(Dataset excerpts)
Segment Open

/-- The allocation of a consumer of the tier after the second pass (R66, R67). -/
def secondPass (x : Inputs) (t : Fin 4) (first : Fin 12 → Nat) (n : Fin 12) : Nat :=
  if isReleased x n (first n) then 0
  else first n + share (takingPart x t first) (fun i => x.targets[i] - first i) (releasedAmount x t first) n

/-- The supplementary firing of a consumer of the tier after the second pass (R66, R67). -/
def finalSupp (x : Inputs) (t : Fin 4) (first : Fin 12 → Nat) (n : Fin 12) : Nat :=
  if n ∈ takingPart x t first then suppFiring x n (secondPass x t first n) else 0

/-- A skipped tier: only its pool is recorded (R64). -/
def skipTier (t : Fin 4) (pool : Nat) (w : Results) : Results :=
  { w with tiers := put w.tiers t { pool := pool, demand := 0, total := 0, skipped := true } }

/-- Tier `t + 1` served (R65 to R68). -/
def serveTier (x : Inputs) (t : Fin 4) (pool demand : Nat) (w : Results) : Results :=
  let members := tierMembers x.consumers t
  let firsts := Vector.ofFn (firstPass x t pool)
  let first := fun n : Fin 12 => firsts[n]
  let ac := each w.ac fun n old => if n ∈ members then secondPass x t first n else old
  let total := sumOver members fun n => ac[n]
  let take := share (eligible x.grades t) (fun g => w.ug[g]) total
  { ug := each w.ug fun g u => u - take g
    ac := ac
    sc := each w.sc fun n old => if n ∈ members then finalSupp x t first n else old
    released := each w.released fun n old => if n ∈ members then isReleased x n (first n) else old
    takes := each w.takes fun g old => put old t (take g)
    tiers := put w.tiers t { pool := pool, demand := demand, total := total, skipped := false } }

/-- The eligible pool of tier `t + 1` (R64). -/
def tierPool (x : Inputs) (t : Fin 4) (w : Results) : Nat := sumOver (eligible x.grades t) fun g => w.ug[g]

/-- The demand of tier `t + 1`: only READY consumers have a target above 0 (R63, R64). -/
def tierDemand (x : Inputs) (t : Fin 4) : Nat := sumOver (tierMembers x.consumers t) fun n => x.targets[n]

/-- One tier of the loop (R64). -/
def tierStep (x : Inputs) (w : Results) (t : Fin 4) : Results :=
  if tierDemand x t = 0 then skipTier t (tierPool x t w) w else serveTier x t (tierPool x t w) (tierDemand x t) w

/-- Before tier 1: each grade has its Ag, every result is 0 (R61). -/
def Results.start (ag : Vector Nat 3) : Results :=
  { ug := ag, ac := Vector.replicate 12 0, sc := Vector.replicate 12 0, released := Vector.replicate 12 false,
    takes := Vector.replicate 3 (Vector.replicate 4 0),
    tiers := Vector.replicate 4 { pool := 0, demand := 0, total := 0, skipped := true } }

/-- The tier loop (R61). -/
def tierLoop (x : Inputs) (ag : Vector Nat 3) : Results := (List.finRange 4).foldl (tierStep x) (Results.start ag)

/-! ## After the tiers (R69 to R72) -/

/-- The consumers in tier order, then in ascending number (R69). -/
def tierOrder (v : Vector Consumer 12) : List (Fin 12) := (List.finRange 4).flatMap (tierMembers v)

/-- The first consumer that fell short, if any (R69). -/
def firstShort (x : Inputs) (w : Results) : Option (Fin 12) :=
  (tierOrder x.consumers).find? fun n => decide (w.ac[n] + w.sc[n] < x.targets[n])

/-- The flare amount of a grade whose remaining power is `ug` (R70). -/
def flareAmount (e : GradeEntry) (running : Bool) (ug : Nat) : Nat :=
  if e.used && running then
    match e.band with
    | .high => min e.flareCapacity (ug - e.retain)
    | .highhigh => min ug e.flareCapacity
    | _ => 0
  else 0

/-- The HEAT consumers, defined or not (R71). -/
def heatConsumers (v : Vector Consumer 12) : List (Fin 12) :=
  (List.finRange 12).filter fun n => decide (v[n].kind = .heat)

/-- The firing of the HEAT consumers from purchased fuel and by-product gas together (R71). -/
def heatFiring (x : Inputs) (w : Results) : Nat := sumOver (heatConsumers x.consumers) fun n => w.ac[n] + w.sc[n]

/-- The recovered share: held at `old` where no HEAT consumer fires (R71). -/
def recoveredShare (x : Inputs) (w : Results) (old : Nat) : Nat :=
  if heatFiring x w = 0 then old
  else 1000 * sumOver (heatConsumers x.consumers) (fun n => w.ac[n]) / heatFiring x w

/-- The sufficiency flag (R72). -/
def sufficiencyFlag (v : Vector Consumer 12) (w : Results) (gNominal : Nat) : Bool :=
  match (powerConsumers v).head? with
  | none => false
  | some n =>
    match asFin 4 (v[n].tier - 1) with
    | none => false
    | some t => decide (gNominal ≤ w.tiers[t].pool)

/-! ## Positions (R73) -/

/-- A position in 0.01 %: floor(amount x 10,000 / full), 0 where full is 0. -/
def positionOf (amount full : Nat) : Nat := amount * 10000 / full

/-- A position handed to a channel, where there is one. -/
def handTo (ch : Option (Fin 16)) (source : DriveSource) (p : Nat) (v : Vector DriveChannel 16) :
    Vector DriveChannel 16 :=
  match ch with
  | none => v
  | some ch => handPosition v ch source p

/-- The positions of a consumer's channels handed over: of its main channel, which a defined consumer has, and of the
supplementary channel that a HEAT consumer names, defined or not (R73). -/
def handConsumer (x : Inputs) (w : Results) (v : Vector DriveChannel 16) (n : Fin 12) : Vector DriveChannel 16 :=
  let c := x.consumers[n]
  let v1 := handTo c.main (.consumerMain n) (positionOf w.ac[n] c.xc) v
  if c.kind = .heat then handTo c.supp (.consumerSupp n) (positionOf w.sc[n] (c.smax.getD 0)) v1 else v1

/-- The position of a grade's flare channel handed over. -/
def handFlare (x : Inputs) (flares : Vector Nat 3) (v : Vector DriveChannel 16) (g : Fin 3) :
    Vector DriveChannel 16 :=
  let e := x.grades[g]
  if e.used then handTo e.flareChannel (.flare g) (positionOf flares[g] e.flareCapacity) v else v

/-- Every position of an allocation handed to its drive channel (R73, R76). -/
def handPositions (x : Inputs) (w : Results) (flares : Vector Nat 3) (v : Vector DriveChannel 16) :
    Vector DriveChannel 16 :=
  (List.finRange 3).foldl (handFlare x flares) ((List.finRange 12).foldl (handConsumer x w) v)

/-! ## The allocation (R61) -/

/-- Whether a channel, where there is one, is RUNNING. -/
def channelRunning (v : Vector DriveChannel 16) (ch : Option (Fin 16)) : Bool :=
  match ch with
  | none => false
  | some ch => decide (channelState v ch = .running)

/-- The consumers with their states judged (R58). -/
def judgedConsumers (s : State) : Vector Consumer 12 :=
  each s.gbu.consumers fun _ c => { c with state := judgedState s.dcu.channels c }

/-- What the allocation reads: states, targets and channels (R61 to R63). -/
def inputsOf (s : State) : Inputs :=
  let v := judgedConsumers s
  { consumers := v, grades := s.gbu.grades
    targets := Vector.ofFn fun n => targetOf v[n] v[n].state (requestUsed s.exs.record v[n] n)
    supplementary := Vector.ofFn fun n => channelRunning s.dcu.channels v[n].supp }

Segment Closed

## EXERCISE PROMPT
Each line of the records with the word "there" in it is to be copied.

## REPLY
/-- A position handed to a channel, where there is one. -/
/-- Whether a channel, where there is one, is RUNNING. -/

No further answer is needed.